Each object should store the indices of the occurence of the word in every file that's sent to it.
Indices should be kept as an Array this time; use append() to update
For next version try using an ArrayList.
ArrayList version seems to be working, now try it in hash map experiment.
Handle all checking inside class
*/
class Word {
int count;
String word;
HashMap fileIndices; // A hashMap of fileIndexes, 1 entry per file
Word() { // null-arg constructor
fileIndices = new HashMap();
}
Word(String fileName, String word, int index) {
fileIndices = new HashMap();
this.word = word;
count = 1;
ArrayList indices = new ArrayList();
indices.add(new Integer(index));
fileIndices.put(fileName, indices);
}
/*'updateWord()' method takes a file name and index as parameters.
If 'fileName' is already stored, just updated the count for that file, otherwise add 'fileName' to database,
and set its first entry as 'index'.
*/
void updateWord(String fileName, int index) {
//println("update this word with "+fileName+" and index "+index);
// First, Check to see if this file has already been added to this word
if(fileIndices.containsKey(fileName)) {
//println("we've already had this name");
ArrayList temp = (ArrayList) fileIndices.get(fileName);
temp.add(new Integer(index));
fileIndices.put(fileName, temp);
}
// otherwise, add a new binding to hashMap
else {
//println("this name is new");
ArrayList temp = new ArrayList();
temp.add(new Integer(index));
fileIndices.put(fileName, temp);
}
count++; // add 1 to word count
}
void dumpWord() { // a debugging method to print the word's indices
int len = fileIndices.size();
println("\nthis word has "+len+" indices");
Iterator i = fileIndices.keySet().iterator();
while(i.hasNext()) {
String n = (String) i.next();
ArrayList ids = (ArrayList) fileIndices.get(n);
print("key "+n+" has these indices: ");
for(int j=0; j<ids.size(); j++) {
Integer x = (Integer) ids.get(j);
print(x.val+" | ");
}
println();
}
}
int getSize() { // Return size of hashMap
return(fileIndices.size());
}
//'incCount()' method just increments the total count varible
void incCount() {
count++;
}
} // End of Word class
class Integer {
int val;
Integer() {
this.val = 0;
}
Integer(int i) {
this.val = i;
}
int integerVal() {
return(this.val);
}
}

Replies(12)

kooogy

Re: Is there a design pattern for an Associative dictionary (aka multifile concordance) ?

3 years ago

i think this in updateWord is wrong (or at least inefficient)

ArrayList temp = (ArrayList) fileIndices.get(fileName);
temp.add(new Integer(index));
fileIndices.put(fileName, temp);

and it would be possible to

fileIndices.get(filename).add(new Integer(index));

(ie get the arraylist associated with this file and add the new index to it)

but i do know that your Integer class really shouldn't be there - it'll get in the way of the standard Integer class. just use the real one instead.

procklipr..

Re: Re: Is there a design pattern for an Associative dictionary (aka multifile concordance) ?

3 years ago

Thanks for the feedback - I'm new to OOP, and sometimes stringing lots of .dot methods together is hard for me to grasp.

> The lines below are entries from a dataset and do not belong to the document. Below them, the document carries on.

-- ==== Sys2Proof/Laws/KeepsWings.lean ====
section
/-! SUPPORT. One lemma for each operation: what it keeps of the queue, the memories, one-time programmable memory and the
life-cycle state. Here: the halls, the wings and the admission of commands. -/

namespace Sys2Proof.Machine

theorem wmLogicWrite_keeps {sc : Scope} {s0 : State} (s : State) (m : Nat) (v : Word) (hs : Keeps sc s0 s) : Keeps
    sc s0 (wmLogicWrite s m v) := by
  unfold wmLogicWrite
  iterate 40 try any_goals first
    | (with_reducible first
        | assumption | apply busErr_keeps | apply wrOk_keeps | apply modHalls_keeps)
    | (show Halls.logicMem _ = _ ∧ _; exact ⟨rfl, rfl, rfl⟩) | split | intro _ | dsimp only | (show _ = _; rfl)
    | (with_reducible first | apply Keeps.updS)

theorem wmMezzWrite_keeps {sc : Scope} {s0 : State} (s : State) (m : Nat) (v : Word) (hs : Keeps sc s0 s) : Keeps sc
    s0 (wmMezzWrite s m v) := by
  unfold wmMezzWrite
  iterate 40 try any_goals first
    | (with_reducible first
        | assumption | apply busErr_keeps | apply wrOk_keeps | apply modHalls_keeps)
    | (show Halls.logicMem _ = _ ∧ _; exact ⟨rfl, rfl, rfl⟩) | split | intro _ | dsimp only | (show _ = _; rfl)
    | (with_reducible first | apply Keeps.updS)

theorem enclWrite_keeps {sc : Scope} {s0 : State} (s : State) (m n k : Nat) (v : Word) (hs : Keeps sc s0 s) : Keeps
    sc s0 (enclWrite s m n k v) := by
  unfold enclWrite
  iterate 40 try any_goals first
    | (with_reducible first
        | assumption | apply staticErr_keeps | apply busErr_keeps | apply wrOk_keeps | apply modHalls_keeps)
    | (show Halls.logicMem _ = _ ∧ _; exact ⟨rfl, rfl, rfl⟩) | split | intro _ | dsimp only | (show _ = _; rfl)
    | (with_reducible first | apply Keeps.updS)

theorem hcFire_keeps {sc : Scope} {s0 : State} (s : State) (i : Nat) (hs : Keeps sc s0 s) : Keeps sc s0 (hcFire s i)
    := by
  unfold hcFire
  iterate 40 try any_goals first
    | (with_reducible first
        | assumption | apply pulse_keeps | apply hcErr_keeps)
    | split | intro _ | dsimp only | (show _ = _; rfl)
    | (with_reducible first | apply Keeps.updS)

theorem hcForce_keeps {sc : Scope} {s0 : State} (s : State) (v : Word) (hs : Keeps sc s0 s) : Keeps sc s0 (hcForce s
    v) := by
  unfold hcForce
  iterate 40 try any_goals first
    | (with_reducible first
        | assumption | apply wrOk_keeps | apply hcFire_keeps | apply Keeps.foldl)
    | split | intro _ | dsimp only | (show _ = _; rfl)
    | (with_reducible first | apply Keeps.updS)

theorem handRefuse_keeps {sc : Scope} {s0 : State} (s : State) (m n : Nat) (hs : Keeps sc s0 s) : Keeps sc s0
    (handRefuse s m n) := by
  unfold handRefuse
  iterate 40 try any_goals first
    | (with_reducible first
        | assumption | apply busErr_keeps | apply noteAt_keeps | apply hcErr_keeps)
    | split | intro _ | dsimp only | (show _ = _; rfl)
    | (with_reducible first | apply Keeps.updS)

theorem handCmd_keeps {sc : Scope} {s0 : State} (s : State) (m n cmd : Nat) (hs : Keeps sc s0 s) : Keeps sc s0
    (handCmd s m n cmd) := by
  unfold handCmd
  iterate 40 try any_goals first
    | (with_reducible first
        | assumption | apply wrOk_keeps | apply modBlock_keeps | apply busErr_keeps | apply handRefuse_keeps)
    | split | intro _ | dsimp only | (show _ = _; rfl)
    | (with_reducible first | apply Keeps.updS)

Regarding the Integer class, I created it because I was unable to make an ArrayList using simple int's. Am I doing something wrong?

but i do know that your Integer class really shouldn't be there - it'll get in the way of the standard Integer class. just use the real one instead.

procklipr..

Re: Re: Is there a design pattern for an Associative dictionary (aka multifile concordance) ?

3 years ago

So I went an tried again to create an ArrayList of int's. And of course this time it worked. I must have been doing something wrong. I'll try and re-write this that way.

UPDATE:

The problem isn't when I create the ArrayList of ints, but when I try to access it. for example, this doesn't work

int k = (int) indices.get(i);

where indices is an ArrayList with elements added thus indices.add(1).

kooogy

Re: Re: Is there a design pattern for an Associative dictionary (aka multifile concordance) ?

3 years ago

my point was that there's already an Integer class, you defining another one will just confuse it.

so you can still use new Integer() but phi.lho has pointed out that Integer.valueOf() is better.

(in java5 this is easier due to the autoboxing - you give it an int and it'll automatically convert it to an Integer. also you'd be able to define your main HashMap as HashMap<String, HashMap<String, ArrayList<Integer>>> which (believe it or not) is clearer.)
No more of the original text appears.